TASK TO CARRY OUT ::
There is one span to output from the data below: the lines starting at the line with "l.take ((l.takeWhile (fun" and ending at the line with "nothing held? -/". Output it exactly, ends included, nothing more.

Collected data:
= = = = =
-- ==== Sys2Proof/Machine/Passes.lean ====
section
/-! DEFINITION. Render passes (R375 to R401): opening, geometry and binning, manifests and their growth, incremental
renders, tiles, retirement and abandonment. -/

namespace Sys2Proof.Machine

def ePassMismatch : Nat := 0x0601
def ePassAbandoned : Nat := 0x0602
def eNoBinningFront : Nat := 0x0603

/-! ### Shape of a pass -/

/-- Engines that a PASS_BEGIN payload names (R375). -/
def passEngines (p : List Byte) : List Nat := bitList (getLe p 4 4) 32

/-- Graphics granules at a tile size (R388). -/
def passGranules (p : List Byte) (t : Nat) : Nat :=
  let b := (List.range 5).foldl (fun a k => a + (attOf p k).tile) 0
  (2 * t * t * 2 ^ getLe p 3 1 * b + 262143) / 262144

/-- Main and alternative tile size. -/
def mainTile (p : List Byte) : Nat := tileOf (bits (getLe p 2 1) 1 0)
def altTile (p : List Byte) : Option Nat := if bits (getLe p 2 1) 3 2 = 3 then none else some (tileOf (bits (getLe p 2 1) 3 2))

/-- Tiles across and down (R387). -/
def Pass.tilesX (p : Pass) : Nat := (p.width + p.tile - 1) / p.tile
def Pass.tilesY (p : Pass) : Nat := (p.height + p.tile - 1) / p.tile

/-- Member engines, ascending. -/
def Pass.engines (p : Pass) : List Nat := p.members.map (fun m => m.1)

/-- Owner of a tile (R387). -/
def Pass.owner (p : Pass) (tx ty : Nat) : Option Nat := p.engines[(tx + 3 * ty) % p.members.length]?

/-- Tiles of a member in the order it renders them (R389). -/
def Pass.tilesOf (p : Pass) (e : Nat) : List (Nat × Nat) :=
  ((List.range p.tilesY).map (fun ty => (List.range p.tilesX).filterMap (fun tx =>
    if p.owner tx ty = some e then some (tx, ty) else none))).flatten

def State.pass? (s : State) (id : Nat) : Option Pass := mget s.passes id
def State.modPass (s : State) (id : Nat) (f : Pass → Pass) : State := { s with passes := mmod s.passes id f }

/-- The commands of a pass on a member's queue: PASS_BEGIN to PASS_END (R375). -/
def passCmds (v : Queue) (m : Member) : List Cmd :=
  let l := v.cmds.dropWhile (fun c => c.index ≠ m.cmd)
  l.take ((l.takeWhile (fun c => c.opcode ≠ 0x12)).length + 1)

/-- Engine whose translation buffer a pass's own accesses use: its lowest member. -/
def Pass.agent (p : Pass) : Nat := p.engines.headD 0

/-- May the pass go on: its convoy resident, nothing held? -/
def State.passRuns (s : State) (p : Pass) : Bool :=
  s.working && s.isResident p.convoy && p.stall.isNone && p.engines.all (fun e => !s.frozen e)

/-! ### Abandonment (R379) -/

/-- Bytes with free contents. -/
def freeBytes (seed n : Nat) : List Byte := (List.range n).map (fun i => BitVec.ofNat 8 (Config.freeNat (seed + i)))

/-- Local bytes of [va, va + n) become undefined. -/
def State.scramble (s : State) (agent asid va n : Nat) : State :=
  match s.pieces agent asid va n accWrite with
  | (.error _, s) => s
  | (.ok ps, s) => ps.foldl (fun s p =>
      let (t, pa, len, _, _, _) := p
      if t = 0 then
        { s with mem := { s.mem with cells := memWrite s.mem.cells pa (freeBytes s.clk.fresh len) } }.drew len
      else s) s

/-- The attachments' contents inside the render area are undefined (R379). -/
def State.scrambleAtts (s : State) (p : Pass) : State :=
  (List.range 5).foldl (fun s k =>
    let a := attOf p.payload k
    if a.format = 0 then s
    else loop p.height s (fun s y => s.scramble p.agent p.asid (a.va + y * a.pitch) (p.width * 2 ^ p.logS * a.mem))) s

/-- Remove the strings of a pass from an engine, with its granules. -/
def State.dropPassWork (s : State) (e id : Nat) : State :=
  State.orphan <| s.modEng e (fun v =>
    let mine := fun (st : Str) => match st.kind with
      | .vertex k _ => k = id
      | .fragment k _ _ => k = id
      | .compute => false
    let gone := (v.strs.filter (fun q => mine q.2)).map (fun q => q.2.wg)
    { v with strs := v.strs.filter (fun q => !mine q.2), wgs := v.wgs.filter (fun g => !gone.contains g.1)
             gfxHolds := merase v.gfxHolds id, waitGfx := none })

/-- Engines that were to join and have not: their PASS_BEGIN will find the pass gone. -/
def State.markAbsent (s : State) (p : Pass) (engines : List Nat) : State :=
  let crc := crc32c p.payload
  s.modConvoy p.convoy (fun c => { c with absent := c.absent ++ (engines.filter (fun e => !mhas p.members e)).map (fun e => (e, crc)) })

/-! ### Answered fault records (R95, R194, R195) -/

/-- A string parked on a record (none: on the wait for a free one) replays; after a declined growth as if GROW were 0. -/
def Str.resume (id : Option Nat) (decline : Bool) (st : Str) : Str :=
  if st.state = .parked id then ({ st with state := .ready, noGrow := st.noGrow || decline }).settle else st

def Eng.resume (id : Option Nat) (decline : Bool) (v : Eng) : Eng :=
  let ps := (v.strs.filter (fun p => p.2.state = .parked id)).map (fun p => p.1)
  { v with
    strs := mmap v.strs (fun _ st => st.resume id decline)
    tensors := v.tensors.map (fun (t : TIns) => if ps.contains t.place then { t with faulted := false } else t) }

/-- Everything that a record holds up may go on: strings resident and saved, fetchers, jobs, passes. -/
def State.resumeUnits (s : State) (id : Option Nat) (decline : Bool) : State :=
  { s with
    engines := mmap s.engines (fun _ v => v.resume id decline)
    parts := mmap s.parts (fun _ x => { x with slots := x.slots.map (fun (y : Slot) =>
      { y with engines := mmap y.engines (fun _ v => v.resume id decline) }) })
    queues := mmap s.queues (fun _ v => if v.stalled = some id then { v with stalled := none, stallHdr := [] } else v)
    jobs := mmap s.jobs (fun _ j => if j.fault = some id then { j with fault := none } else j)
    passes := mmap s.passes (fun _ (p : Pass) =>
      let held := id.isNone && p.growth.isNone
      { p with
        stall := if p.stall.map (fun x => x.1) = some id then none else p.stall
        fronts := if held then p.fronts.map (fun f => { f with stalled := none }) else p.fronts }) }

/-- A record frees: the faults that found none are raised again by their agents. -/
def State.closeFault (s : State) (id : Nat) : State :=
  { s with mmu := { s.mmu with faults := merase s.mmu.faults id } }.resumeUnits none false

/-- A pass is abandoned on every member; `begin_` is what its PASS_BEGINs retire with (R376, R379). -/
def State.abandonPass (s : State) (id begin_ : Nat) : State :=
  match s.pass? id with
  | none => s
  | some p =>
    let s := { s with passes := merase s.passes id }
    let s := p.members.foldl (fun s m =>
      let s := s.dropPassWork m.1 id
      match s.queue? m.2.queue with
      | none => s
      | some v =>
        let s := (passCmds v m.2).foldl (fun s c =>
          s.endCmd m.2.queue c.index (if c.opcode = 0x10 then begin_ else ePassAbandoned) 0) s
        s.modQueue m.2.queue (fun v => { v with pass := none })) s
    let s := if p.phase = .opening then s.markAbsent p (passEngines p.payload) else s
    let s := match p.growth with
      | some g => s.closeFault g
      | none => s
    if p.phase = .opening then s else s.scrambleAtts p

/-- Has a command of the pass failed? -/
def State.passFailed (s : State) (p : Pass) : Bool :=
  p.members.any (fun m => match s.queue? m.2.queue with
    | none => true
    | some v => (passCmds v m.2).any (fun c => match c.st with | .ended e => e ≠ 0 && c.opcode ≠ 0x00 | _ => false))

/-- Abandon every pass that holds a failed command (R379). -/
def State.sweepPasses (s : State) : State :=
  s.passes.foldl (fun s p => if s.passFailed p.2 then s.abandonPass p.1 ePassAbandoned else s) s

/-! ### A pass's own translation faults -/

/-- A read or write of a pass faults: it waits on the record. -/
def State.stallPass (s : State) (id : Nat) (p : Pass) (q cmd : Nat) (acc : Acc) (f : Nat × Nat × Nat × Nat) : State :=
  let (asid, convoy, wb, seq) := s.ctxOf q cmd
  let (rec_, s) := s.raiseFault
    { asid := asid, kind := f.1, acc := acc, va := f.2.2.2, waybill := wb, seq := seq, agent := 0, unit := p.agent
      queue := q, level := f.2.1, heap := 0, detail := f.2.2.1, growKey := 0, convoy := convoy }
  s.modPass id (fun p => { p with stall := some (rec_, q, cmd) })

/-! ### Opening (R375 to R378, R381) -/

/-- A pass that an engine may join: opening, in the same convoy, naming the engine, which has not joined. -/
def State.joinable (s : State) (convoy e : Nat) : Option (Nat × Pass) :=
  s.passes.find? (fun p => p.2.phase = .opening && p.2.convoy = convoy && (passEngines p.2.payload).contains e
    && !mhas p.2.members e)

/-- A member joins. -/
def State.joinPass (s : State) (id q : Nat) (v : Queue) (c : Cmd) : State :=
  let m : Member := { queue := q, cmd := c.index, granted := false, ended := none }
  ((s.modPass id (fun p => { p with members := mset p.members v.unit m })).modQueue q (fun v => { v with pass := some id })).beginCmd
    q v c

/-- PASS_BEGIN (R375 to R378, R381). -/
def execPassBegin (queue : Half) (s : State) : Out :=
  let q := queue.toNat
  match s.startable q 0x10 with
  | none => .next s
  | some (v, c) =>
    match v.convoy, (v.convoy.bind s.convoy?) with
    | some k, some x =>
      let crc := crc32c c.payload
      if s.frozen v.unit || v.pass.isSome then .next s
      else if x.absent.contains (v.unit, crc) then
        .next ((s.modConvoy k (fun x => { x with absent := x.absent.erase (v.unit, crc) })).refuseCmd q v c ePassAbandoned)
      else if !(passEngines c.payload).contains v.unit then .next (s.refuseCmd q v c ePassAbandoned)
      else
        let front := (s.part? x.partition).bind (fun y => s.frontOf y (v.unit / 4))
        let need := passGranules c.payload (mainTile c.payload)
        let err := if front.isNone then eNoBinningFront else if (s.gfxFit v.unit need).isNone then eTileGranules else 0
        (match s.joinable k v.unit with
        | some (id, p) =>
          let s := s.joinPass id q v c
          if crc32c p.payload ≠ crc then .next (s.abandonPass id ePassMismatch)
          else if err ≠ 0 then .next ((s.endCmd q c.index err 0).abandonPass id ePassAbandoned)
          else .next s
        | none =>
          if err ≠ 0 then .next (s.refuseCmd q v c err)
          else
            let p : Pass :=
              { convoy := k, asid := v.asid, payload := c.payload, phase := .opening, tile := 0, members := [], draws := []
                fronts := [], mapped := 0, increments := 0, chunks := [], rendered := [], growth := none, frags := []
                writes := [], seed := s.clk.fresh, stall := none }
            let id := s.nextPass
            .next (({ s with passes := mset s.passes id p, nextPass := id + 1 }.drew 1).joinPass id q v c))
    | _, _ => .next s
= = = = =
RESULT OF THE TASK ::
  l.take ((l.takeWhile (fun c => c.opcode ≠ 0x12)).length + 1)

/-- Engine whose translation buffer a pass's own accesses use: its lowest member. -/
def Pass.agent (p : Pass) : Nat := p.engines.headD 0

/-- May the pass go on: its convoy resident, nothing held? -/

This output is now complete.